end Sys2Proof.Machine
end

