-- ==== Sys2Proof/Certificates/Slice0/Obligations.lean ====
section
/-! DEFINITION. What the provers are asked about: statements of the manual's rules over this machine. -/

open Sys2Proof Sys2Proof.Machine

namespace Sys2Proof.Machine

/-! ### Integer words -/

/-- Destination and result of an integer word of R102 to R108, R134 and R135, over the registers it reads. -/
def intResult (r : Nat → Word) : Instr → Option (Nat × Word)
  | .add _ d a b => some (d, r a + r b)
  | .sub _ d a b => some (d, r a - r b)
  | .mul _ d a b => some (d, r a * r b)
  | .mulh _ .ss d a b => some (d, BitVec.ofInt 64 ((r a).toInt * (r b).toInt / 2 ^ 64))
  | .mulh _ .uu d a b => some (d, BitVec.ofInt 64 (((r a).toNat : Int) * (r b).toNat / 2 ^ 64))
  | .mulh _ .su d a b => some (d, BitVec.ofInt 64 ((r a).toInt * (r b).toNat / 2 ^ 64))
  | .and _ d a b => some (d, r a &&& r b)
  | .or _ d a b => some (d, r a ||| r b)
  | .xor _ d a b => some (d, r a ^^^ r b)
  | .shl _ d a b => some (d, if (r b).toNat < 64 then r a <<< (r b).toNat else 0)
  | .shr _ d a b => some (d, if (r b).toNat < 64 then r a >>> (r b).toNat else 0)
  | .sar _ d a b => some (d, (r a).sshiftRight (min (r b).toNat 64))
  | .clz _ d a => some (d, (r a).clz)
  | .popc _ d a => some (d, BitVec.ofNat 64 ((List.range 64).countP fun n => (r a).getLsbD n))
  | .min _ true d a b => some (d, if (r b).ult (r a) then r b else r a)
  | .min _ false d a b => some (d, if (r b).slt (r a) then r b else r a)
  | .max _ true d a b => some (d, if (r a).ult (r b) then r b else r a)
  | .max _ false d a b => some (d, if (r a).slt (r b) then r b else r a)
  | .cmp _ k d a b => some (d, if (match k with
      | .eq => r a = r b | .ne => r a ≠ r b
      | .lt => (r a).toInt < (r b).toInt | .ge => (r a).toInt ≥ (r b).toInt
      | .ltu => (r a).toNat < (r b).toNat | .geu => (r a).toNat ≥ (r b).toNat
      | .le => (r a).toInt ≤ (r b).toInt | .gt => (r a).toInt > (r b).toInt
      | .leu => (r a).toNat ≤ (r b).toNat | .gtu => (r a).toNat > (r b).toNat : Bool) then 1 else 0)
  | .sel _ d c a b => some (d, if r c ≠ 0 then r a else r b)
  | .movi _ d imm => some (d, (BitVec.ofNat 32 imm).signExtend 64)
  | .sext _ .s8 d a => some (d, ((r a).setWidth 8).signExtend 64)
  | .sext _ .s16 d a => some (d, ((r a).setWidth 16).signExtend 64)
  | .sext _ .s32 d a => some (d, ((r a).setWidth 32).signExtend 64)
  | .sext _ .z8 d a => some (d, ((r a).setWidth 8).setWidth 64)
  | .sext _ .z16 d a => some (d, ((r a).setWidth 16).setWidth 64)
  | .sext _ .z32 d a => some (d, ((r a).setWidth 32).setWidth 64)
  | .movl _ .s32 d lit => some (d, (BitVec.ofNat 32 lit).signExtend 64)
  | .movl _ .z32 d lit => some (d, (BitVec.ofNat 32 lit).setWidth 64)
  | .movl _ .s48 d lit => some (d, (BitVec.ofNat 48 lit).signExtend 64)
  | .movl _ .h48 d lit => some (d, (BitVec.ofNat 48 lit).setWidth 64 <<< 16)
  | .addi _ d a imm => some (d, r a + (BitVec.ofNat 20 imm).signExtend 64)
  | _ => none

/-- The quotient or remainder of R104 for a divisor other than 0. -/
def divResult (r : Nat → Word) : Instr → Option (Nat × Nat × Word)
  | .div _ true d a b => some (b, d, r a / r b)
  | .div _ false d a b => some (b, d, BitVec.ofInt 64 ((r a).toInt.tdiv (r b).toInt))
  | .rem _ true d a b => some (b, d, r a % r b)
  | .rem _ false d a b => some (b, d, BitVec.ofInt 64 ((r a).toInt.tmod (r b).toInt))
  | _ => none

/-- Divisor register of DIV and REM. -/
def divisorOf : Instr → Option Nat
  | .div _ _ _ _ b | .rem _ _ _ _ b => some b
  | _ => none

end Sys2Proof.Machine

/-- R102 to R108, R134, R135: a ready integer word writes its result to S[d] (nothing when d = 0) and retires; the next
state is the one after its wait with that register written, and nothing else but the retirement. -/
def Obligations.IntegerWordWritesResultAndRetires : Prop :=
  ∀ (s : State) (i : Instr) (h : Hdr) (d : Nat) (v : Word), i.hdr = some h → intResult s.sreg i = some (d, v) →
    s.ready i h = true → exec i s = .next (((s.waited i h).setS d v).retire i h fall)

/-- R104: DIV and REM by a divisor other than 0 write quotient or remainder, the signed ones truncated toward zero. -/
def Sys2Proof.Machine.DivideWritesQuotientOrRemainder : Prop :=
  ∀ (s : State) (i : Instr) (h : Hdr) (b d : Nat) (v : Word), i.hdr = some h → divResult s.sreg i = some (b, d, v) →
    s.sreg b ≠ 0 → s.ready i h = true → exec i s = .next (((s.waited i h).setS d v).retire i h fall)

/-- R104: DIV and REM by 0 raise DIVZERO, whatever d is, and write nothing. -/
def Sys2Proof.Machine.DivideByZeroFaults : Prop :=
  ∀ (s : State) (i : Instr) (h : Hdr) (b : Nat), i.hdr = some h → divisorOf i = some b → s.sreg b = 0 →
    s.ready i h = true →
    exec i s = .next ((s.waited i h).takeFault s.curCore (.ofStream s.curStream 0x1A 0 0) false)

/-- R104: DIV and REM write quotient and remainder, and fault when the divisor is 0, as both parts state. -/
def Obligations.DivisionTruncatesAndFaultsOnZero : Prop :=
  DivideWritesQuotientOrRemainder ∧ DivideByZeroFaults

namespace Sys2Proof.Machine

/-! ### Retirement and control flow -/

/-- Signed reading of a field of n bits. -/
def sfield (n x : Nat) : Int := (BitVec.ofNat n x).toInt

/-- The condition of BR over S[c] (R114). -/
def branchHolds (k : BrCond) (x : Word) : Prop :=
  match k with
  | .z => x = 0 | .nz => x ≠ 0 | .lt => x.toInt < 0 | .ge => x.toInt ≥ 0 | .gt => x.toInt > 0 | .le => x.toInt ≤ 0
  | .odd => x.toNat % 2 = 1 | .even => x.toNat % 2 = 0 | .al => True

/-- The word has not waited since its issue: one that did issued before the iteration that runs, if any (R399). -/
def State.fresh (s : State) : Prop := ¬ (s.strm.issued = true ∧ s.strm.blocked = true)

/-- G is raised by this retirement (R29, R171): not by an LDQ, nor by a repetition of an RPT before the last. -/
def State.raisesG (s : State) (i : Instr) : Bool :=
  match i with
  | .rpt .. => true
  | .ldq .. => false
  | _ => s.curStream ≠ .v || s.me.sV.lastRep

end Sys2Proof.Machine

/-- R29, R74, R76, R77, R125: a word that falls through and whose signals fit changes nothing of the package but the
executing core, and of that core only counters, signals in flight, the nest with what its end hands to markers, and the
stream's sequencing. Outside nests,
loops and RPT the PC moves on by 8 bytes, or 16 with a literal, round the window. Its counter G goes up by one, and no
other counter changes; a count for the coupled core goes on its way. -/
def Sys2Proof.Machine.FallThroughRetirementMovesPcAndRaisesG : Prop :=
  ∀ (s : State) (i : Instr) (h : Hdr), s.me.st = .running → s.signalsFit h [] (s.raisesG i) = true →
    s.OnlyMe (s.retire i h fall) s.me ∧
    ((s.curStream ≠ .m ∨ s.me.nest = none) → s.strm.rpt = none → s.strm.seqr = [] →
      (s.retire i h fall).strm.pc = s.strm.plus s.strm.pc (8 * spanOf i) ∧ (s.retire i h fall).strm.issued = false) ∧
    (∀ n, (s.retire i h fall).me.count n =
      s.me.count n + (if s.raisesG i = true ∧ n = h.g ∧ 0x01 ≤ h.g ∧ h.g ≤ 0x3F then 1 else 0)) ∧
    (s.retire i h fall).me.flight = s.me.flight ++
      (if s.raisesG i = true ∧ 0x41 ≤ h.g ∧ h.g ≤ 0x7F then
        [(h.g - 0x40, 1, s.curStream.num, (s.learnPopped s.curCore s.curStream).token s.agent)] else [])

• _Task objective_
From the records above, quote only the lines running from the line with "parts state. -/" to the line with "the last. -/", both lines included.

• _Problem solution_
/-- R104: DIV and REM write quotient and remainder, and fault when the divisor is 0, as both parts state. -/
def Obligations.DivisionTruncatesAndFaultsOnZero : Prop :=
  DivideWritesQuotientOrRemainder ∧ DivideByZeroFaults

namespace Sys2Proof.Machine

/-! ### Retirement and control flow -/

/-- Signed reading of a field of n bits. -/
def sfield (n x : Nat) : Int := (BitVec.ofNat n x).toInt

/-- The condition of BR over S[c] (R114). -/
def branchHolds (k : BrCond) (x : Word) : Prop :=
  match k with
  | .z => x = 0 | .nz => x ≠ 0 | .lt => x.toInt < 0 | .ge => x.toInt ≥ 0 | .gt => x.toInt > 0 | .le => x.toInt ≤ 0
  | .odd => x.toNat % 2 = 1 | .even => x.toNat % 2 = 0 | .al => True

/-- The word has not waited since its issue: one that did issued before the iteration that runs, if any (R399). -/
def State.fresh (s : State) : Prop := ¬ (s.strm.issued = true ∧ s.strm.blocked = true)

/-- G is raised by this retirement (R29, R171): not by an LDQ, nor by a repetition of an RPT before the last. -/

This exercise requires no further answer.